The data type object can tell you the `size` of the data in bytes.
<br>
(**Recall**: The size in bytes is given by the `itemsize` attribute of the dtype class)

In [59]:
a = np.arange(7, dtype=np.uint16)
print('a itemsize: ', a.itemsize)
print('a.dtype.itemsize: ', a.dtype.itemsize)

a itemsize:  2
a.dtype.itemsize:  2


### Character Codes

Character codes are included for backward compatibility with **Numeric**. 
<br>
Numeric is the predecessor of NumPy. Their use is not recommended, but these codes pop up in several places. 

Btw, You should instead use the **dtype** objects. 

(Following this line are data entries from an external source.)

-- ==== Sys2Proof/Proofs/EventOutcomes.lean ====
section
/-! SUPPORT. What an event of each shape can leave, said once: the state as it was, or the settled work of its body. -/

namespace Sys2Proof.Outcomes

open Sys2Proof.Machine

variable {s t : State}

theorem partEvent_next {f : State → State} (h : partEvent f s = .next t) : t = s ∨ t = settle s (f s) := by
  unfold partEvent at h
  split at h
  · exact .inr (Host.Outcome.next.inj h).symm
  · exact .inl (Host.Outcome.next.inj h).symm

theorem guardedEvent_next {g : State → Bool} {f : State → State} (h : guardedEvent g f s = .next t) :
    t = s ∨ t = settle s s ∨ g s = true ∧ t = settle s (f s) := by
  obtain h | h := partEvent_next h
  · exact .inl h
  · by_cases hg : g s = true
    · rw [if_pos hg] at h
      exact .inr (.inr ⟨hg, h⟩)
    · rw [if_neg hg] at h
      exact .inr (.inl h)

theorem decision_next {takes : State → Input → Bool} {body : Station → Input → Bool → State → State}
    (h : decision takes body s = .next t) :
    t = s ∨ t = settle s s ∨ ∃ st i, s.arbiterPick = some (st, i) ∧ takes s i = true ∧
      t = settle s (body st i (s.console st).wiped (takeInput st s)) := by
  obtain h | h := partEvent_next h
  · exact .inl h
  · split at h
    · exact .inr (.inl h)
    · next st i hp =>
      split at h
      · next ht => exact .inr (.inr ⟨st, i, hp, ht, h⟩)
      · exact .inr (.inl h)

theorem lineEvent_next {l : Line} {f : State → State} (h : lineEvent l f s = .next t) :
    t = s ∨ t = settle s s ∨ t = settle s (f (goodLineFrame l s)) := by
  obtain h | h | ⟨-, h⟩ := guardedEvent_next h
  · exact .inl h
  · exact .inr (.inl h)
  · exact .inr (.inr h)

theorem requestEvent_next {α : Type} {q : Req} {name : ReqName} {owner : α → Bool} {c : Content α}
    {rule : α → State → State} (h : requestEvent q name owner c rule s = .next t) :
    t = s ∨ t = settle s s ∨ (∃ r, t = answered q name r s (received q name s)) ∨
      ∃ p, c = .shaped p ∧ t = settle s (rule p (received q name s)) := by
  have hrec : (if name.isBasic then goodLineFrame q.line s else clearLastError q.line (goodLineFrame q.line s)) =
      received q name s := rfl
  obtain h | h | h := lineEvent_next h
  · exact .inl h
  · exact .inr (.inl h)
  · simp only [hrec] at h
    cases c with
    | malformed => exact .inr (.inr (.inl ⟨_, h⟩))
    | shaped p =>
      simp only at h
      split at h
      · exact .inr (.inr (.inl ⟨_, h⟩))
      · exact .inr (.inr (.inr ⟨p, rfl, h⟩))

theorem request_next {α : Type} {q : Req} {name : ReqName} {owner : Bool} {c : Content α}
    {rule : α → State → State × Reply} (h : request q name owner c rule s = .next t) :
    t = s ∨ t = settle s s ∨ (∃ r, t = answered q name r s (received q name s)) ∨
      ∃ p, c = .shaped p ∧
        t = answered q name (rule p (received q name s)).2 s (rule p (received q name s)).1 :=
  requestEvent_next h

/-- The work of a table write: nothing, or its rule's bank with the record. -/
theorem writeTable_cases (q : Req) (name : ReqName) (bank : BankName) (borrower item : Option Number)
    (rule : Bank → WriteResult) (s : State) :
    (writeTable q name bank borrower item rule s).1 = s ∨
      ∃ b r, s.slot = none ∧ rule (s.bank bank) = .ok (b, r) ∧
        writeTable q name bank borrower item rule s =
          (recordWrite q bank name borrower item (s.setBank bank b), r) := by
  unfold writeTable
  split
  · exact .inl rfl
  · next hbar =>
    split
    · exact .inl rfl
    · next b r hr =>
      refine .inr ⟨b, r, ?_, hr, rfl⟩
      unfold writeBar at hbar
      split at hbar
      · cases hbar
      · next hs => simpa using hs

end Sys2Proof.Outcomes
end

    integer                     i
    Unsigned integer            u
    Single precision float      f
    Double precision float      d
    bool                        b
    complex                     D
    string                      S
    unicode                     U

### `dtype` contructors

In [60]:
np.dtype(float)

dtype('float64')

In [61]:
np.dtype('f')

dtype('float32')

In [62]:
np.dtype('d')

dtype('float64')

In [63]:
np.dtype('f8')

dtype('float64')

In [64]:
np.dtype('U10')  # Unicode string of up to 10 chars

dtype('<U10')

**Note**: A listing of all data type names can be found by calling `np.sctypeDict.keys()`

## Custom `dtype`

We can use the `np.dtype` constructor to create a **custom** record type.

In [65]:
rt = np.dtype([('name', np.str_, 40), ('numitems', np.int32), ('price', np.float32)])

In [66]:
rt['name']  # see the difference with Python 2

dtype('<U40')

In [67]:
rt['numitems']

dtype('int32')

In [68]:
rt['price']

dtype('float32')

* Instantiate an array of `dtype` equal to `t` (record type)


In [69]:
record_items = np.array([('Meaning of life DVD', 42, 3.14), ('Butter', 13, 2.72)], 
                        dtype=rt)

In [70]:
print(record_items)

[('Meaning of life DVD', 42, 3.14) ('Butter', 13, 2.72)]


---

# Exercises - Basic Numpy

## Ex 1. Create an array containing integers from $2$ to $2^6$


## 1.1 Print `ndarray` attributes and properties
(e.g. `type`, `dtype`, `shape...`) using previous on

## Ex 2. Create a 3x3 Matrix array and fill it with random integer numbers

- _hint_: Take a look at `np.random.randint`

## Ex3. Create a list containing $5$ others lists of integers, all of the same size. Convert this list of lists into a matrix (i.e. `numpy.ndarray`)


#### Ex 3.1 What happens if we generate an array converting a list of lists of different size/length?